* **Exercise aim**: Print all entries word for word.

******

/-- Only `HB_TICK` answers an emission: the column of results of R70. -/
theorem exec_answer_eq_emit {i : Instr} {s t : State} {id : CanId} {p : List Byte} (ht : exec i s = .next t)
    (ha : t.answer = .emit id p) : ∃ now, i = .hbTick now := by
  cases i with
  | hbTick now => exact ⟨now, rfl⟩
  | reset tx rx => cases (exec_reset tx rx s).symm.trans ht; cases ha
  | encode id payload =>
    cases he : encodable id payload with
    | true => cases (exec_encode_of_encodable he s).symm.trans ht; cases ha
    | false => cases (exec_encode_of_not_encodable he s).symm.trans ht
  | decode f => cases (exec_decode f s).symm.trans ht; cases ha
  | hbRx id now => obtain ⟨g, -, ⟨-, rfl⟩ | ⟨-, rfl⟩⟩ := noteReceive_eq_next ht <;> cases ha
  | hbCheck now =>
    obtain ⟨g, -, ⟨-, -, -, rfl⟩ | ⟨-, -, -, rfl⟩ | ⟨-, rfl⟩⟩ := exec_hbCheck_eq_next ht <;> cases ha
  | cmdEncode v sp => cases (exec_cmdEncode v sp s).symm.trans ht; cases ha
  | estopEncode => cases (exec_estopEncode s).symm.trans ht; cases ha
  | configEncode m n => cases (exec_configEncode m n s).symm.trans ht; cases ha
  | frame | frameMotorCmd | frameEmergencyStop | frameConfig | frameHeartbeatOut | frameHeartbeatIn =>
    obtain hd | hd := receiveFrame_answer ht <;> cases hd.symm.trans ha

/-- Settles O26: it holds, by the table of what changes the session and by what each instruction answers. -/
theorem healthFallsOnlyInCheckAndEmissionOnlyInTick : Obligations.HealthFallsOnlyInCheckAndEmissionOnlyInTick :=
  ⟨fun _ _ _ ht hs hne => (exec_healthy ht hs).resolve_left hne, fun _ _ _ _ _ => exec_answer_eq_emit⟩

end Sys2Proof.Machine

******

* **Solution for this exercise**:
/-- Only `HB_TICK` answers an emission: the column of results of R70. -/
theorem exec_answer_eq_emit {i : Instr} {s t : State} {id : CanId} {p : List Byte} (ht : exec i s = .next t)
    (ha : t.answer = .emit id p) : ∃ now, i = .hbTick now := by
  cases i with
  | hbTick now => exact ⟨now, rfl⟩
  | reset tx rx => cases (exec_reset tx rx s).symm.trans ht; cases ha
  | encode id payload =>
    cases he : encodable id payload with
    | true => cases (exec_encode_of_encodable he s).symm.trans ht; cases ha
    | false => cases (exec_encode_of_not_encodable he s).symm.trans ht
  | decode f => cases (exec_decode f s).symm.trans ht; cases ha
  | hbRx id now => obtain ⟨g, -, ⟨-, rfl⟩ | ⟨-, rfl⟩⟩ := noteReceive_eq_next ht <;> cases ha
  | hbCheck now =>
    obtain ⟨g, -, ⟨-, -, -, rfl⟩ | ⟨-, -, -, rfl⟩ | ⟨-, rfl⟩⟩ := exec_hbCheck_eq_next ht <;> cases ha
  | cmdEncode v sp => cases (exec_cmdEncode v sp s).symm.trans ht; cases ha
  | estopEncode => cases (exec_estopEncode s).symm.trans ht; cases ha
  | configEncode m n => cases (exec_configEncode m n s).symm.trans ht; cases ha
  | frame | frameMotorCmd | frameEmergencyStop | frameConfig | frameHeartbeatOut | frameHeartbeatIn =>
    obtain hd | hd := receiveFrame_answer ht <;> cases hd.symm.trans ha

/-- Settles O26: it holds, by the table of what changes the session and by what each instruction answers. -/
theorem healthFallsOnlyInCheckAndEmissionOnlyInTick : Obligations.HealthFallsOnlyInCheckAndEmissionOnlyInTick :=
  ⟨fun _ _ _ ht hs hne => (exec_healthy ht hs).resolve_left hne, fun _ _ _ _ _ => exec_answer_eq_emit⟩

end Sys2Proof.Machine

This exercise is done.